| Task objective |
For each line in the data below that holds "show", return a copy.

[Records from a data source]
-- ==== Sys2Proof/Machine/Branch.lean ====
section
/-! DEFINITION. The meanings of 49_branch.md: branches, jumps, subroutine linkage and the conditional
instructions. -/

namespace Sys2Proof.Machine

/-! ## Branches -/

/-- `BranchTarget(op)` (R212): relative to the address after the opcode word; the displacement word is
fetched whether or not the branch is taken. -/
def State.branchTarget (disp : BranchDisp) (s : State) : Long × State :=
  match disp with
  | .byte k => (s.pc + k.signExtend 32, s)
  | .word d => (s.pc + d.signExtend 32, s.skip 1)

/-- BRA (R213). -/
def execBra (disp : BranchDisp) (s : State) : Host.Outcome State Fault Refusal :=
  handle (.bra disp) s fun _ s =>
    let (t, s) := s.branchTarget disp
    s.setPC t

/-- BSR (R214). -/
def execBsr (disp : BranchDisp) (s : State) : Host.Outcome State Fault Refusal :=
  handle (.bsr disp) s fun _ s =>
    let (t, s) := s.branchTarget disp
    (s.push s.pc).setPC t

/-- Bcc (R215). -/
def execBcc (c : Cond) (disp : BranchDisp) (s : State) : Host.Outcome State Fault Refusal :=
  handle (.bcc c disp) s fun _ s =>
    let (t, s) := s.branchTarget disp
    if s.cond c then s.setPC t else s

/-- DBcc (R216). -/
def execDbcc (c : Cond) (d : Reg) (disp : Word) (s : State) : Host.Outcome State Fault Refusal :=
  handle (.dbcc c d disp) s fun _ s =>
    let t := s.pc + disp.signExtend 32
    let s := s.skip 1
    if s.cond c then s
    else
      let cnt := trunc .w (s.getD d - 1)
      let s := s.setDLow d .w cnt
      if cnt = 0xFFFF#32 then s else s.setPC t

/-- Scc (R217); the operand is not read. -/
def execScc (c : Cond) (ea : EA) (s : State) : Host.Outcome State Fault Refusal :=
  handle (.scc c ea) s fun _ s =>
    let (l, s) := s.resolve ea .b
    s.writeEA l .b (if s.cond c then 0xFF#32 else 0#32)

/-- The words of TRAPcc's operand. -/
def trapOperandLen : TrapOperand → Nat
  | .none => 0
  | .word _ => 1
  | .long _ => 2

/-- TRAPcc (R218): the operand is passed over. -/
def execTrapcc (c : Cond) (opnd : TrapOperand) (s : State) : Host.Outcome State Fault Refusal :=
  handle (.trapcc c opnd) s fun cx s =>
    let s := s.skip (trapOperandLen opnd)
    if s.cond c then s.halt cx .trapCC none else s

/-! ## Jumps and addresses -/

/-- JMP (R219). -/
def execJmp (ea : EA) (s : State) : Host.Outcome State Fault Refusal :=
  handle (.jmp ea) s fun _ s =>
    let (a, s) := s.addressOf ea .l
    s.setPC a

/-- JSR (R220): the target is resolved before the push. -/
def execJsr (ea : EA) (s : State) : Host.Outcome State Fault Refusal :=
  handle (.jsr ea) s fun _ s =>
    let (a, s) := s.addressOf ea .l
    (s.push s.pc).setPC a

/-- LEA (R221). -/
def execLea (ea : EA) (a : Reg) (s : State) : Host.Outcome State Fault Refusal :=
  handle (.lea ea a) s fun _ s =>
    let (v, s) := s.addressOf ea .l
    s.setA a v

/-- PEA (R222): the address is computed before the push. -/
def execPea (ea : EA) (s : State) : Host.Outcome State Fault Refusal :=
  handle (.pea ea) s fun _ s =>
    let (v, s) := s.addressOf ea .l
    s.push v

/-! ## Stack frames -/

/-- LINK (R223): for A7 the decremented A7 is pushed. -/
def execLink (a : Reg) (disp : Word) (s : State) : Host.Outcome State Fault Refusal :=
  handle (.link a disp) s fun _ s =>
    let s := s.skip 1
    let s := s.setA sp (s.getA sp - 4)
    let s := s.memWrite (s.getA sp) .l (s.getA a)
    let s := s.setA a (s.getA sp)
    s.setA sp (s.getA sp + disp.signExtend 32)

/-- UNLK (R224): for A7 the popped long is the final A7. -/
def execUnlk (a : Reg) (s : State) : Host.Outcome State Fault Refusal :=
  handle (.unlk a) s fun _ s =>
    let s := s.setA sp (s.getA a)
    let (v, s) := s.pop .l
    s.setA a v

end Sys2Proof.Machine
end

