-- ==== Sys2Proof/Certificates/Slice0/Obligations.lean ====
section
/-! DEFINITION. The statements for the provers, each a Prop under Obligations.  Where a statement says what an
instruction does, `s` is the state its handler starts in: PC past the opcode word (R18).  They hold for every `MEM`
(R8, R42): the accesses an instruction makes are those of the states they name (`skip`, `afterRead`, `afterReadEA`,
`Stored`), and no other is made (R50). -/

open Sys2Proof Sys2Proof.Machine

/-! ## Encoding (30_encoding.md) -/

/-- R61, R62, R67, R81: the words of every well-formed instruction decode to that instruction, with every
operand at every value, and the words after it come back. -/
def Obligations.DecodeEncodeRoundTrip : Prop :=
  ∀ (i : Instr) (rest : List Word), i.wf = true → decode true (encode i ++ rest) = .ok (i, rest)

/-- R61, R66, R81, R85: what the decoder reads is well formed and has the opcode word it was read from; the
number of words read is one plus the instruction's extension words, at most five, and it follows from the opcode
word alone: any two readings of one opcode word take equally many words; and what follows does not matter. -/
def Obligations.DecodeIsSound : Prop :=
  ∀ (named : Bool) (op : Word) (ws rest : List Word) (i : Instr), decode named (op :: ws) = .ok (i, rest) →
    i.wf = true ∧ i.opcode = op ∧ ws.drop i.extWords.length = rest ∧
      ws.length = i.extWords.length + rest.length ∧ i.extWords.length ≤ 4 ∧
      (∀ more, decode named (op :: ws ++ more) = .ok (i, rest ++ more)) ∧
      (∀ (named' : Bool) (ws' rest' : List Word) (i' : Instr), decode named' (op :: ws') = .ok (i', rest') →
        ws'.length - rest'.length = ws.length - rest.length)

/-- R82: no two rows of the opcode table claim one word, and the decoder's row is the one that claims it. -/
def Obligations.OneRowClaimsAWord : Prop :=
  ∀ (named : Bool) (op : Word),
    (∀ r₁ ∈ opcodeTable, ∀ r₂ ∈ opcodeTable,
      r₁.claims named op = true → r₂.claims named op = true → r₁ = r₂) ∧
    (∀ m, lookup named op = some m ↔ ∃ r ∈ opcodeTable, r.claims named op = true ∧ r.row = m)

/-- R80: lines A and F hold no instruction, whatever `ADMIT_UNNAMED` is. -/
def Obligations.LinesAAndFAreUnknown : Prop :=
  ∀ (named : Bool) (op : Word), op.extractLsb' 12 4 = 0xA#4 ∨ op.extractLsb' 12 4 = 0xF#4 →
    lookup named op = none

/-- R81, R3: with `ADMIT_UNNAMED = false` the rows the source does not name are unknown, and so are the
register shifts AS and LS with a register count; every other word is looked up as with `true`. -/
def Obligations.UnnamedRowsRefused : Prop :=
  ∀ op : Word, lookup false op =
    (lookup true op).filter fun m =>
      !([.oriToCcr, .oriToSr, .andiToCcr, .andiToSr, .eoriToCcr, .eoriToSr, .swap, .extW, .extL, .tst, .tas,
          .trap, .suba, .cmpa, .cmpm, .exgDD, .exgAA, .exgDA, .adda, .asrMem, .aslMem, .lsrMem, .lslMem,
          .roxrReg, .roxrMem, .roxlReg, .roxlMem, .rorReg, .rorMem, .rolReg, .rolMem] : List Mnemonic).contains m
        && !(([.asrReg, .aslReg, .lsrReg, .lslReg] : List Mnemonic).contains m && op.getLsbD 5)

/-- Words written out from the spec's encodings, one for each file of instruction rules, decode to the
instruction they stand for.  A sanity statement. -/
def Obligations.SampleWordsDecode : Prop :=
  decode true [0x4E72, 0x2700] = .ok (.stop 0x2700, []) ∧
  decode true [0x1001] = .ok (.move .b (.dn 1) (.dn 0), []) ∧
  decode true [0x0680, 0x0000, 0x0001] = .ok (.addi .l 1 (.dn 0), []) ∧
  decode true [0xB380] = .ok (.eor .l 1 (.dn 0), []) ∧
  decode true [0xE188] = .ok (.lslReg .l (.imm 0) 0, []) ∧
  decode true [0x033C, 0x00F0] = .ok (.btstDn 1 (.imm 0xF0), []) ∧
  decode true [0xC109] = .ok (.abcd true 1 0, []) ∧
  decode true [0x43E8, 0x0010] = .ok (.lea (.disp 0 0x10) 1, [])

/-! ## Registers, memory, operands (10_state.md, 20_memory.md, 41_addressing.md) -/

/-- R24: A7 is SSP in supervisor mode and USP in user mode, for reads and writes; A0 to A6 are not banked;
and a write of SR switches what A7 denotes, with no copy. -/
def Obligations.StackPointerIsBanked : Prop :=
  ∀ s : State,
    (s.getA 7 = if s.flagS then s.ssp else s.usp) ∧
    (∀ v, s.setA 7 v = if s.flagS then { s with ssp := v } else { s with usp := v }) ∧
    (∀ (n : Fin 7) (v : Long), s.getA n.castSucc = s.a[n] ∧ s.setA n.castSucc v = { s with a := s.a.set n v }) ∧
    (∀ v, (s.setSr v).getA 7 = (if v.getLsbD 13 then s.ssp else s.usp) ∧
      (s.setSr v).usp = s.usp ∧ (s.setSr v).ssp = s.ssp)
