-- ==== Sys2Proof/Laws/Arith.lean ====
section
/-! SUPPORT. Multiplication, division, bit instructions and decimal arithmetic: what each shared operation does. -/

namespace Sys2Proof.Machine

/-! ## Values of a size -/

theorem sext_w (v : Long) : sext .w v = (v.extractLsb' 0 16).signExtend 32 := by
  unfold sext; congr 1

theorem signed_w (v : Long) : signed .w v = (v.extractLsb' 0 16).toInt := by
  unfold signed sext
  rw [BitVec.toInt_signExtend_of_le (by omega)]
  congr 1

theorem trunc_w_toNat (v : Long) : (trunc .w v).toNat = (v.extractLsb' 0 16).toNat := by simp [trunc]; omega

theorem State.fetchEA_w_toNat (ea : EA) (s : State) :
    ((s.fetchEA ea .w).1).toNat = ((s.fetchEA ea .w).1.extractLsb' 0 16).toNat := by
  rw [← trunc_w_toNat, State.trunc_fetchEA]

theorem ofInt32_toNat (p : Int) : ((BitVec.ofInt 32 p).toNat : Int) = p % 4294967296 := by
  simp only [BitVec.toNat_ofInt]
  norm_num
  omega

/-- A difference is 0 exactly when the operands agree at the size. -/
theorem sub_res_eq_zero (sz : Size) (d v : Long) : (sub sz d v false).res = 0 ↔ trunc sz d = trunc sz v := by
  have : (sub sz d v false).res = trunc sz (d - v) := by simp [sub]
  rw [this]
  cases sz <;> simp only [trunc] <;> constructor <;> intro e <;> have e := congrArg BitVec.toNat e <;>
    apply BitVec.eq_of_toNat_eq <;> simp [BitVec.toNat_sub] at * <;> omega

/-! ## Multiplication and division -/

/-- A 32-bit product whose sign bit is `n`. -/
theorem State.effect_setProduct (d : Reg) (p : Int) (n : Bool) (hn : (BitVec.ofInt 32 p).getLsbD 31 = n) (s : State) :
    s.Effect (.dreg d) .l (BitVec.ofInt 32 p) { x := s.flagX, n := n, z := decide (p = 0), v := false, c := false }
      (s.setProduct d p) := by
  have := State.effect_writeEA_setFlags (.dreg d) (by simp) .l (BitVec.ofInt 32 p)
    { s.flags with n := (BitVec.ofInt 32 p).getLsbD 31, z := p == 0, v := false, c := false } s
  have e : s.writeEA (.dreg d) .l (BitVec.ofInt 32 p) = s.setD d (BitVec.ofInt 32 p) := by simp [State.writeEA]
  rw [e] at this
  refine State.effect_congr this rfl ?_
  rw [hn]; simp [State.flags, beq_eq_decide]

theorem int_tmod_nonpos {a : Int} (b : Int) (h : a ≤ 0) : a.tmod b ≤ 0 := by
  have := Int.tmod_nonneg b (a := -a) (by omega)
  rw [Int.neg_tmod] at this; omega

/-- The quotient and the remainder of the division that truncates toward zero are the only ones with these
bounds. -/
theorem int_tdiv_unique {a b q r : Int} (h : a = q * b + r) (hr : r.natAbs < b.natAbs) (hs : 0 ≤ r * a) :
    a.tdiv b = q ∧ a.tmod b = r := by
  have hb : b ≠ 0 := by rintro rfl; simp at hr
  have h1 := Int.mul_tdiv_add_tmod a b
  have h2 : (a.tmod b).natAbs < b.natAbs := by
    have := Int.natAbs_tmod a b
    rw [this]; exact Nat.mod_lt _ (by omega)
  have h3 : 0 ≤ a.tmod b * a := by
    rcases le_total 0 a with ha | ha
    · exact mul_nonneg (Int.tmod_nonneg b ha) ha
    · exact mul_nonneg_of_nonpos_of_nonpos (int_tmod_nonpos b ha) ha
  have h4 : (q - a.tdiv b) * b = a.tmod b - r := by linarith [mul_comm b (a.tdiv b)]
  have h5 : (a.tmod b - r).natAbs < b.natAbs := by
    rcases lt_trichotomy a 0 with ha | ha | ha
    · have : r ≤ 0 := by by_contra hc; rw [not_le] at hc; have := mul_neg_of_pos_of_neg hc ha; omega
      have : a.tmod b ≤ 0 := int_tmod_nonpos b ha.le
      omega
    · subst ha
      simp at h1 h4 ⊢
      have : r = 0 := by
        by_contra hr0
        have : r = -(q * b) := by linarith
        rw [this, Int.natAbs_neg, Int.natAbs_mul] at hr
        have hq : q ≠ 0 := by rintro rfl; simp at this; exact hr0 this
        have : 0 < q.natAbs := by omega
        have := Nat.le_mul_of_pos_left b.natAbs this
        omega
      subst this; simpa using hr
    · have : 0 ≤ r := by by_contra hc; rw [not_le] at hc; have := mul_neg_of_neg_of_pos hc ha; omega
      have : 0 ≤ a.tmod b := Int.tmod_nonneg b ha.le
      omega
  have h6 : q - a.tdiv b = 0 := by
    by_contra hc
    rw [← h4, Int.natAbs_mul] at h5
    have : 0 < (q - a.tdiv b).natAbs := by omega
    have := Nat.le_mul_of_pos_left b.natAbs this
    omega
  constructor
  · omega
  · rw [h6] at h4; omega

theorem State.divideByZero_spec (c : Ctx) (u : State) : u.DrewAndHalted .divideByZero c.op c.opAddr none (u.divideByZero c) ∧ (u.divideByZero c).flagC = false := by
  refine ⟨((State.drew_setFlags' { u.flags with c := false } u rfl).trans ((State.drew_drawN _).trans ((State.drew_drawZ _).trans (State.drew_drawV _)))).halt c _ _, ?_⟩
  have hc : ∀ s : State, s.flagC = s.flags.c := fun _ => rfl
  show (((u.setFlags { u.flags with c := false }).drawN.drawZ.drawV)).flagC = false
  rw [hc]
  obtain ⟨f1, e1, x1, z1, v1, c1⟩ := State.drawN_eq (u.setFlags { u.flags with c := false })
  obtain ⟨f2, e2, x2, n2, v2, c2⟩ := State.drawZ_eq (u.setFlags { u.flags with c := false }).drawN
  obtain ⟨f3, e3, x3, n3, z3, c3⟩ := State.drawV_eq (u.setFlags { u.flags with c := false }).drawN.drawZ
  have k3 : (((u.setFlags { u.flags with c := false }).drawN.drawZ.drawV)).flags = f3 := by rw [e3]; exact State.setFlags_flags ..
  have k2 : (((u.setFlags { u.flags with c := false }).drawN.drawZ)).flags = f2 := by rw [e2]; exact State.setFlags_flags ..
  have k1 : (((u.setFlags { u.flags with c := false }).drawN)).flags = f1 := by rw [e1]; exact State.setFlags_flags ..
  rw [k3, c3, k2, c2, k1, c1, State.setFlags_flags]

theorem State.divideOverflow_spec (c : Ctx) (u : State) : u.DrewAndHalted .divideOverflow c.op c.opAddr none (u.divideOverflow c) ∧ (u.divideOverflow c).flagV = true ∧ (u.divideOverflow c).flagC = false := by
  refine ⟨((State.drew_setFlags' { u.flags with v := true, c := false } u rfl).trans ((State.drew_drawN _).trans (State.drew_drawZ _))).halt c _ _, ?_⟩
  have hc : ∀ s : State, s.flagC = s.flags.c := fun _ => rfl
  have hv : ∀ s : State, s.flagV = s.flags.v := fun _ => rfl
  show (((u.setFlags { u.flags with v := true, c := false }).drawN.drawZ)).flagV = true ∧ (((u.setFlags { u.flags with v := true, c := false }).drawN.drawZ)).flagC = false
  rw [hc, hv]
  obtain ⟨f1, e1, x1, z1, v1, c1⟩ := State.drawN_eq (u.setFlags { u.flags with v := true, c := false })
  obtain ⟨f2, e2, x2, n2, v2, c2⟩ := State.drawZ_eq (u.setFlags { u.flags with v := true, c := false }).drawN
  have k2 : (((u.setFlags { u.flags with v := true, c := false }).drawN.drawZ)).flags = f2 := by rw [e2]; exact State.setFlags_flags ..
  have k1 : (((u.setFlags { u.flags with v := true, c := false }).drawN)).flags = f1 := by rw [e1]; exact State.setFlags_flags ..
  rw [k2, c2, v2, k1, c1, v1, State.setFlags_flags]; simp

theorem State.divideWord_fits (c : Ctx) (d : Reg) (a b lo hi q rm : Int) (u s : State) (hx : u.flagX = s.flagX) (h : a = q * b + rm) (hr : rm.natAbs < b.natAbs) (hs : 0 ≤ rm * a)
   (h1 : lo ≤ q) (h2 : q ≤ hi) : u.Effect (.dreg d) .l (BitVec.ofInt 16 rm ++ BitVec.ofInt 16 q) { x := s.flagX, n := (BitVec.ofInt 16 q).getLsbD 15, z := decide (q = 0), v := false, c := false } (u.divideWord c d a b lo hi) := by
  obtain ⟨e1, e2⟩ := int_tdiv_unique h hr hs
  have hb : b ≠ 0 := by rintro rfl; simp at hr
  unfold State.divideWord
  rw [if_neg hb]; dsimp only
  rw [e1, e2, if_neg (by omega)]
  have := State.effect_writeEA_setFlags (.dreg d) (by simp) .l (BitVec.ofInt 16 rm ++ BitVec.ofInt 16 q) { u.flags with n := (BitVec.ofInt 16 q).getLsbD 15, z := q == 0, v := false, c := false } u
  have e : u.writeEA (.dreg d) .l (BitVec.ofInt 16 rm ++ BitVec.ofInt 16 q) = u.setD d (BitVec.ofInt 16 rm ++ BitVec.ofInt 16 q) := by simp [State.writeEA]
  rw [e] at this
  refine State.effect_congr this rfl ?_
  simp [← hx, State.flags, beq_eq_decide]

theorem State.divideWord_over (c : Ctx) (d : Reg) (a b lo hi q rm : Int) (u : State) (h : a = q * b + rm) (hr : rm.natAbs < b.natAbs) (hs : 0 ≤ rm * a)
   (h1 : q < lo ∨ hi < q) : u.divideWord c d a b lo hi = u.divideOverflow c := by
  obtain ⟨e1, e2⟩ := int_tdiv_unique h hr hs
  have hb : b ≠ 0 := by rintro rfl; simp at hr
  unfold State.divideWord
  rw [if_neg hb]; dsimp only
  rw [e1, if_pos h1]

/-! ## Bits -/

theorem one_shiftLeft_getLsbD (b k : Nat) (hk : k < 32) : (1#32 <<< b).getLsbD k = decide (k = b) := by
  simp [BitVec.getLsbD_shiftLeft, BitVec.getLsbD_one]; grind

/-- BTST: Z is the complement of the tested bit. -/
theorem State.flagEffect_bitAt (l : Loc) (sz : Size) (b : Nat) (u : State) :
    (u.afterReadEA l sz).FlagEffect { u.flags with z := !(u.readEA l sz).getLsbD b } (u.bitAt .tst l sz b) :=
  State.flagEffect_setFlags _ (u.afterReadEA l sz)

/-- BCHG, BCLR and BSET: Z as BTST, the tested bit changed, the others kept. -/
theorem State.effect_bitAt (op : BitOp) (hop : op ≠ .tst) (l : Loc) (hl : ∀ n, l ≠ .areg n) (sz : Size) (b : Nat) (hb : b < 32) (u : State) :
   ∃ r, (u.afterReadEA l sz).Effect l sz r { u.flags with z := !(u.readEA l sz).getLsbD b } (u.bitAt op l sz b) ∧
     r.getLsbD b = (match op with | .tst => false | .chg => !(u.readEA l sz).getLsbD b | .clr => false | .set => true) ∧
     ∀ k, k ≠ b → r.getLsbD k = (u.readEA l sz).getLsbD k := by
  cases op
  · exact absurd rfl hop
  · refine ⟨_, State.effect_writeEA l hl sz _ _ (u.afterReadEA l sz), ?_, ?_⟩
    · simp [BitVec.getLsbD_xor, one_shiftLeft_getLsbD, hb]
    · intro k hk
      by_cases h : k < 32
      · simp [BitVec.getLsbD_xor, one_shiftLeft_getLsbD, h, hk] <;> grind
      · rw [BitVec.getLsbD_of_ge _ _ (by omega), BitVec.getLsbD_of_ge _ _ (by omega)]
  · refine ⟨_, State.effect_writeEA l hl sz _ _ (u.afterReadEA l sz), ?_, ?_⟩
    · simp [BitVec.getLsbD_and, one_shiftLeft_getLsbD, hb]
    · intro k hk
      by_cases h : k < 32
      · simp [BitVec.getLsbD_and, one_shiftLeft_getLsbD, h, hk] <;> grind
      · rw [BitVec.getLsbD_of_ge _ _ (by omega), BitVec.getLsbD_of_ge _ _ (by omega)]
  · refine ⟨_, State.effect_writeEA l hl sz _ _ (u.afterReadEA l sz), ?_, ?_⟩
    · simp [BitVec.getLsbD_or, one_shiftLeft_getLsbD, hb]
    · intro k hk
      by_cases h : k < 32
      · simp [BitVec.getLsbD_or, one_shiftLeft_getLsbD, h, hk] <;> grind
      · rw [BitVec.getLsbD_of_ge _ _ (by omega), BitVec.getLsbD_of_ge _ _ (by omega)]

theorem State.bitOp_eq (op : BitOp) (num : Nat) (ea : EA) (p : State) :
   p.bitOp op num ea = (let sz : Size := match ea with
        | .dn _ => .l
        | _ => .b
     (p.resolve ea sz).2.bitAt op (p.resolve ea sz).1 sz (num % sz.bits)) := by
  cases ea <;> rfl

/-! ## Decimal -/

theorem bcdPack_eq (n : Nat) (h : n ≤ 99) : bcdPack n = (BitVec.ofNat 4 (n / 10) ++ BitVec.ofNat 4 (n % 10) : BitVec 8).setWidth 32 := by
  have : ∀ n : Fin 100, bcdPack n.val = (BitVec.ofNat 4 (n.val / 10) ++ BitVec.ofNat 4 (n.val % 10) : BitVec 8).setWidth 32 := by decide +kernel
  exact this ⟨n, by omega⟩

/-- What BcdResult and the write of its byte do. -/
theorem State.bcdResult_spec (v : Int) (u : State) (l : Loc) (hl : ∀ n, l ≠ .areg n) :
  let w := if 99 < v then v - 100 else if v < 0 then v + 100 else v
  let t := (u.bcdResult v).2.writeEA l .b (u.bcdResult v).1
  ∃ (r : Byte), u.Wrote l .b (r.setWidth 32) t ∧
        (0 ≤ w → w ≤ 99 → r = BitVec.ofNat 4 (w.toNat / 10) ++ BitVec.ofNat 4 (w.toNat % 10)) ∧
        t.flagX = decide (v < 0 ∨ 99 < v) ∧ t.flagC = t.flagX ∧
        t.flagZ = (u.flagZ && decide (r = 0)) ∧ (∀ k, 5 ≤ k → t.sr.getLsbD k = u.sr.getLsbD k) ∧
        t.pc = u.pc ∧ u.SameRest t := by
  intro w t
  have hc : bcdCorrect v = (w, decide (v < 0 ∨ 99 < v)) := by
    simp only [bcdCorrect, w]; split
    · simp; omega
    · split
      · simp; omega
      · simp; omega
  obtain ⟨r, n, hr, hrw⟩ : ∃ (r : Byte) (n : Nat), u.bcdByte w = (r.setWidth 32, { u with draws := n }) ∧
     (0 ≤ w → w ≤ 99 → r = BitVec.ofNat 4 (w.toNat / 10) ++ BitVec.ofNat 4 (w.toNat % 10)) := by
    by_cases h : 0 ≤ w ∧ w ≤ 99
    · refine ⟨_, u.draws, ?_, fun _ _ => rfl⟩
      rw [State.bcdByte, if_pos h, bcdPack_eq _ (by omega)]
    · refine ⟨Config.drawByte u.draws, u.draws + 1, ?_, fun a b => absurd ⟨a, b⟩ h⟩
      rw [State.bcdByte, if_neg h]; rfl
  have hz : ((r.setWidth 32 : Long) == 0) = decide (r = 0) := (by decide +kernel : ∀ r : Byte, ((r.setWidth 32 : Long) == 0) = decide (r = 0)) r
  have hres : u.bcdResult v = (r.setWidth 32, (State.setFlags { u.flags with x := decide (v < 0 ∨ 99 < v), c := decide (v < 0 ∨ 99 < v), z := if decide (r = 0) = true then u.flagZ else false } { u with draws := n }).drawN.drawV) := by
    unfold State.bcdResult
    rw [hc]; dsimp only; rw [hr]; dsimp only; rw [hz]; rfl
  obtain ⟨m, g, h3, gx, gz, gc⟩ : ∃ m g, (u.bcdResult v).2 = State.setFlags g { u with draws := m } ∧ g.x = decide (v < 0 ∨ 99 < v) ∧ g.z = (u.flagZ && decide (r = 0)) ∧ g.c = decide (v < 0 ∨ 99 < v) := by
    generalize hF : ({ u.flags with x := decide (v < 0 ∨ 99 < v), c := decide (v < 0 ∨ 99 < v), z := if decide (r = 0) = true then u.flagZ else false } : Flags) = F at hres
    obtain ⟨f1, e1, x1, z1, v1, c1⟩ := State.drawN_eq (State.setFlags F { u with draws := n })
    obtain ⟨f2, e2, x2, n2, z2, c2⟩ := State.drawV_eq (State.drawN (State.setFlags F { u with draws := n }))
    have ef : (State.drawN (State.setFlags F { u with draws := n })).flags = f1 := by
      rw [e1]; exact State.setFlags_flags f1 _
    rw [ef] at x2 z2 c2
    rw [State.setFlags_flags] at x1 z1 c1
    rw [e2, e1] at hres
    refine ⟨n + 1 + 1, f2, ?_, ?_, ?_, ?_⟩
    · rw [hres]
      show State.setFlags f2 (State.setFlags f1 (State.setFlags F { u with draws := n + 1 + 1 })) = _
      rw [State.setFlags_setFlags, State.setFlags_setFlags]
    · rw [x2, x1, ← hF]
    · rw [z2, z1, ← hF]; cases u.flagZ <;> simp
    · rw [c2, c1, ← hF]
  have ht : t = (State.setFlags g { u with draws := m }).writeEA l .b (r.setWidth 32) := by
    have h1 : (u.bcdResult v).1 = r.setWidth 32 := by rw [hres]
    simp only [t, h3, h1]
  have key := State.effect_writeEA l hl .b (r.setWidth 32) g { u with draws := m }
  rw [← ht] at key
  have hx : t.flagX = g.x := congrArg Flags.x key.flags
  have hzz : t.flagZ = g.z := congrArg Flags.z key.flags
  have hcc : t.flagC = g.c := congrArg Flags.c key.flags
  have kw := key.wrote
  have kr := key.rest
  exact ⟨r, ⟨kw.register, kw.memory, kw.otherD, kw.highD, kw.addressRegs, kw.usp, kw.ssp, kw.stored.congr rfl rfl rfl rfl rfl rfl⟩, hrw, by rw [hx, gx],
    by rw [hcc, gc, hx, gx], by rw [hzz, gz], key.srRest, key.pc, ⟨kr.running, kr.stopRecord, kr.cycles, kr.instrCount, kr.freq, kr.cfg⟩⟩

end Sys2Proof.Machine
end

| Expected answer |
  show (((u.setFlags { u.flags with c := false }).drawN.drawZ.drawV)).flagC = false
  show (((u.setFlags { u.flags with v := true, c := false }).drawN.drawZ)).flagV = true ∧ (((u.setFlags { u.flags with v := true, c := false }).drawN.drawZ)).flagC = false
      show State.setFlags f2 (State.setFlags f1 (State.setFlags F { u with draws := n + 1 + 1 })) = _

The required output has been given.